Activity
Every line below that includes the word "written" needs to be copied.

Dataset
/-- The trailing KEY=VALUE parameters of a record that accepts every key of its form. -/
def withKeys {α : Type} (accepted : List Text) (ks : List Param) (f : List (Text × Text) → FormCheck α) :
    FormCheck α :=
  withKeysOf accepted.length accepted ks f

/-- The value written for a key, if the record gives it. -/
def keyText (k : Text) (kvs : List (Text × Text)) : Option Text :=
  (kvs.find? fun p => p.1 == k).map (·.2)

/-- A key read as an integer; absent where the record omits it. A word given to an integer key is SYNTAX, a parameter
that is not of the expected kind (log entry 47). -/
def keyInt (k : Text) (kvs : List (Text × Text)) : FormCheck (Option Int) :=
  match keyText k kvs with
  | none => .ok none
  | some v => match readInt v with
    | some i => .ok (some i)
    | none => .bad

/-- A key read as a word of a fixed set; absent where the record omits it. -/
def keyWord {α : Type} (k : Text) (allowed : List (Text × α)) (kvs : List (Text × Text)) : FormCheck (Option α) :=
  match keyText k kvs with
  | none => .ok none
  | some v => (wordValue allowed v).map some

/-! ## The forms -/

/-- A record with no parameters. -/
def formNone : List Param → FormCheck Unit
  | [] => .ok ()
  | _ :: _ => .bad

/-- OBJ name,kind,length (R26). -/
structure ObjForm where
  name : Text
  kind : ObjectKind
  length : Int
  deriving DecidableEq, Repr

/-- The form of OBJ (R26). -/
def formObj : List Param → FormCheck ObjForm
  | [n, k, l] =>
    ((asName n).both ((asWord [(Sys2Proof.txt "FONT", ObjectKind.font), (Sys2Proof.txt "GRAPHIC", .graphic)] k).both
      (asInt l))).map fun p => { name := p.1, kind := p.2.1, length := p.2.2 }
  | _ => .bad

/-- The form of BLK (R27). -/
def formBlk : List Param → FormCheck (List Byte)
  | [h] => asHex h
  | _ => .bad

/-- The form of DEL (R32). -/
def formDel : List Param → FormCheck Text
  | [n] => asName n
  | _ => .bad

/-- FMT name,length[,width] (R38). -/
structure FmtForm where
  name : Text
  length : Int
  width : Option Int
  deriving DecidableEq, Repr

/-- The form of FMT (R38). -/
def formFmt : List Param → FormCheck FmtForm
  | [n, l] => ((asName n).both (asInt l)).map fun p => { name := p.1, length := p.2, width := none }
  | [n, l, w] =>
    ((asName n).both ((asInt l).both (asInt w))).map fun p =>
      { name := p.1, length := p.2.1, width := some p.2.2 }
  | _ => .bad

/-- The words of MODE on a field record (R42). -/
def drawModes : List (Text × DrawMode) :=
  [(Sys2Proof.txt "SET", .set), (Sys2Proof.txt "CLEAR", .clear), (Sys2Proof.txt "INVERT", .invert)]

/-- What every field record gives (R42), before the compiler's range checks. -/
structure PlaceForm where
  x : Int
  y : Int
  rot : Option Int
  mode : DrawMode
  deriving DecidableEq, Repr

/-- The origin, ROT and MODE of a field record (R42). -/
def formPlace (x y : Param) (kvs : List (Text × Text)) : FormCheck PlaceForm :=
  ((asInt x).both ((asInt y).both ((keyInt (Sys2Proof.txt "ROT") kvs).both
    (keyWord (Sys2Proof.txt "MODE") drawModes kvs)))).map fun p =>
      { x := p.1, y := p.2.1, rot := p.2.2.1, mode := p.2.2.2.getD .set }

/-- A source as written (R46): the number is not checked yet. -/
inductive SourceForm where
  | literal (text : Text)
  | item (n : Int)
  | ctr (n : Int)
  deriving DecidableEq, Repr

/-- The fourth parameter of TXT and BAR (R46). A KEY=VALUE of any other key, one of the record's later keys included, is
RANGE, a key not accepted there; a word given to ITEM or CTR is SYNTAX (log entries 47, 48). -/
def asSource : Param → FormCheck SourceForm
  | .quoted t => .ok (.literal t)
  | .keyval k v =>
    if k = Sys2Proof.txt "ITEM" then match readInt v with
      | some i => .ok (.item i)
      | none => .bad
    else if k = Sys2Proof.txt "CTR" then match readInt v with
      | some i => .ok (.ctr i)
      | none => .bad
    else .range
  | .bare _ => .bad

/-- TXT x,y,font,source[,keys] (R48). -/
structure TxtForm where
  place : PlaceForm
  font : Text
  source : SourceForm
  mx : Option Int
  my : Option Int
  deriving DecidableEq, Repr

/-- The form of TXT (R48). -/
def formTxt : List Param → FormCheck TxtForm
  | x :: y :: f :: src :: ks =>
    withKeys [Sys2Proof.txt "ROT", Sys2Proof.txt "MODE", Sys2Proof.txt "MX", Sys2Proof.txt "MY"] ks fun kvs =>
      ((formPlace x y kvs).both ((asName f).both ((asSource src).both
        ((keyInt (Sys2Proof.txt "MX") kvs).both (keyInt (Sys2Proof.txt "MY") kvs))))).map fun p =>
          { place := p.1, font := p.2.1, source := p.2.2.1, mx := p.2.2.2.1, my := p.2.2.2.2 }
  | _ => .bad

/-- BAR x,y,symbology,source[,keys] (R50). `hr` is absent where HR is omitted or NONE. -/
structure BarForm where
  place : PlaceForm
  symbology : Symbology
  source : SourceForm
  module : Option Int
  wide : Option Int
  height : Option Int
  reduction : Option Int
  check : Bool
  hr : Option Text
  deriving DecidableEq, Repr

/-- The symbology words (R50). -/
def symbologies : List (Text × Symbology) := [(Sys2Proof.txt "C128", .c128), (Sys2Proof.txt "I25", .i25)]

/-- The keys BAR accepts for a symbology (R50): WIDE and CHECK with I25 only. -/
def barKeys (i25 : Bool) : List Text :=
  [Sys2Proof.txt "MOD", Sys2Proof.txt "HT", Sys2Proof.txt "RED", Sys2Proof.txt "HR", Sys2Proof.txt "ROT",
    Sys2Proof.txt "MODE"]
  ++ if i25 then [Sys2Proof.txt "WIDE", Sys2Proof.txt "CHECK"] else []

/-- The value of HR (R50): NONE, or a name; more than 8 characters or a hyphen is RANGE. One of more than 24 characters is
no word and never comes here (`readParam`, log entry 54). -/
def keyHr (kvs : List (Text × Text)) : FormCheck (Option Text) :=
  match keyText (Sys2Proof.txt "HR") kvs with
  | none => .ok none
  | some v =>
    if isWord v then
      if v = Sys2Proof.txt "NONE" then .ok none
      else if v.length ≤ 8 ∧ v.all isNameChar then .ok (some v) else .range
    else .bad

/-- The form of BAR once its symbology is known (R50): eight keys, of which a C128 field accepts six. -/
def formBarAs (sym : FormCheck Symbology) (x y src : Param) (ks : List Param) : FormCheck BarForm :=
  withKeysOf 8 (barKeys (sym != .ok .c128)) ks fun kvs =>
    ((formPlace x y kvs).both (sym.both ((asSource src).both ((keyInt (Sys2Proof.txt "MOD") kvs).both
      ((keyInt (Sys2Proof.txt "WIDE") kvs).both ((keyInt (Sys2Proof.txt "HT") kvs).both
        ((keyInt (Sys2Proof.txt "RED") kvs).both
          ((keyWord (Sys2Proof.txt "CHECK") [(Sys2Proof.txt "ON", true), (Sys2Proof.txt "OFF", false)] kvs).both
            (keyHr kvs))))))))).map fun p =>
      { place := p.1, symbology := p.2.1, source := p.2.2.1, module := p.2.2.2.1, wide := p.2.2.2.2.1,
        height := p.2.2.2.2.2.1, reduction := p.2.2.2.2.2.2.1, check := p.2.2.2.2.2.2.2.1.getD true,
        hr := p.2.2.2.2.2.2.2.2 }

/-- The form of BAR (R50). -/
def formBar : List Param → FormCheck BarForm
  | x :: y :: sym :: src :: ks => formBarAs (asWord symbologies sym) x y src ks
  | _ => .bad

/-- BOX x,y,width,height[,keys] (R52). -/
structure BoxForm where
  place : PlaceForm
  width : Int
  height : Int
  thickness : Option Int
  deriving DecidableEq, Repr

/-- The form of BOX (R52). -/
def formBox : List Param → FormCheck BoxForm
  | x :: y :: w :: h :: ks =>
    withKeys [Sys2Proof.txt "TH", Sys2Proof.txt "ROT", Sys2Proof.txt "MODE"] ks fun kvs =>
      ((formPlace x y kvs).both ((asInt w).both ((asInt h).both (keyInt (Sys2Proof.txt "TH") kvs)))).map fun p =>
        { place := p.1, width := p.2.1, height := p.2.2.1, thickness := p.2.2.2 }
  | _ => .bad

/-- IMG x,y,graphic[,keys] (R54). -/
structure ImgForm where
  place : PlaceForm
  graphic : Text
  deriving DecidableEq, Repr

/-- The form of IMG (R54). -/
def formImg : List Param → FormCheck ImgForm
  | x :: y :: g :: ks =>
    withKeys [Sys2Proof.txt "ROT", Sys2Proof.txt "MODE"] ks fun kvs =>
      ((formPlace x y kvs).both (asName g)).map fun p => { place := p.1, graphic := p.2 }
  | _ => .bad

/-- CTR n[,keys] (R57). NEXT is an integer or NONE. -/
structure CtrForm where
  number : Int
  value : Option Int
  low : Option Int
  high : Option Int
  step : Option Int
  mode : Option CounterMode
  next : Option Int
  digits : Option Int
  fill : Option CounterFill
  deriving DecidableEq, Repr

/-- The value of NEXT (R57): an integer, or the word NONE. -/
def keyNext (kvs : List (Text × Text)) : FormCheck (Option Int) :=
  match keyText (Sys2Proof.txt "NEXT") kvs with
  | none => .ok none
  | some v => match readInt v with
    | some i => .ok (some i)
    | none => if isWord v then if v = Sys2Proof.txt "NONE" then .ok none else .range else .bad

/-- The keys of CTR (R57). -/
def ctrKeys : List Text :=
  [Sys2Proof.txt "VAL", Sys2Proof.txt "LO", Sys2Proof.txt "HI", Sys2Proof.txt "STEP", Sys2Proof.txt "MODE",
    Sys2Proof.txt "NEXT", Sys2Proof.txt "DIG", Sys2Proof.txt "FILL"]

/-- The form of CTR (R57). -/
def formCtr : List Param → FormCheck CtrForm
  | n :: ks =>
    withKeys ctrKeys ks fun kvs =>
      ((asInt n).both ((keyInt (Sys2Proof.txt "VAL") kvs).both ((keyInt (Sys2Proof.txt "LO") kvs).both
        ((keyInt (Sys2Proof.txt "HI") kvs).both ((keyInt (Sys2Proof.txt "STEP") kvs).both
          ((keyWord (Sys2Proof.txt "MODE")
              [(Sys2Proof.txt "WRAP", CounterMode.wrap), (Sys2Proof.txt "HOLD", .hold)] kvs).both
            ((keyNext kvs).both ((keyInt (Sys2Proof.txt "DIG") kvs).both
              (keyWord (Sys2Proof.txt "FILL")
                [(Sys2Proof.txt "ZERO", CounterFill.zero), (Sys2Proof.txt "SPACE", .space)] kvs))))))))).map fun p =>
        { number := p.1, value := p.2.1, low := p.2.2.1, high := p.2.2.2.1, step := p.2.2.2.2.1,
          mode := p.2.2.2.2.2.1, next := p.2.2.2.2.2.2.1, digits := p.2.2.2.2.2.2.2.1,
          fill := p.2.2.2.2.2.2.2.2 }
  | [] => .bad

/-- JOB tag,format[,COPIES=n] (R69). -/
structure JobForm where
  tag : Int
  format : Text
  copies : Option Int
  deriving DecidableEq, Repr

Exercise response
/-- The value written for a key, if the record gives it. -/
/-- A source as written (R46): the number is not checked yet. -/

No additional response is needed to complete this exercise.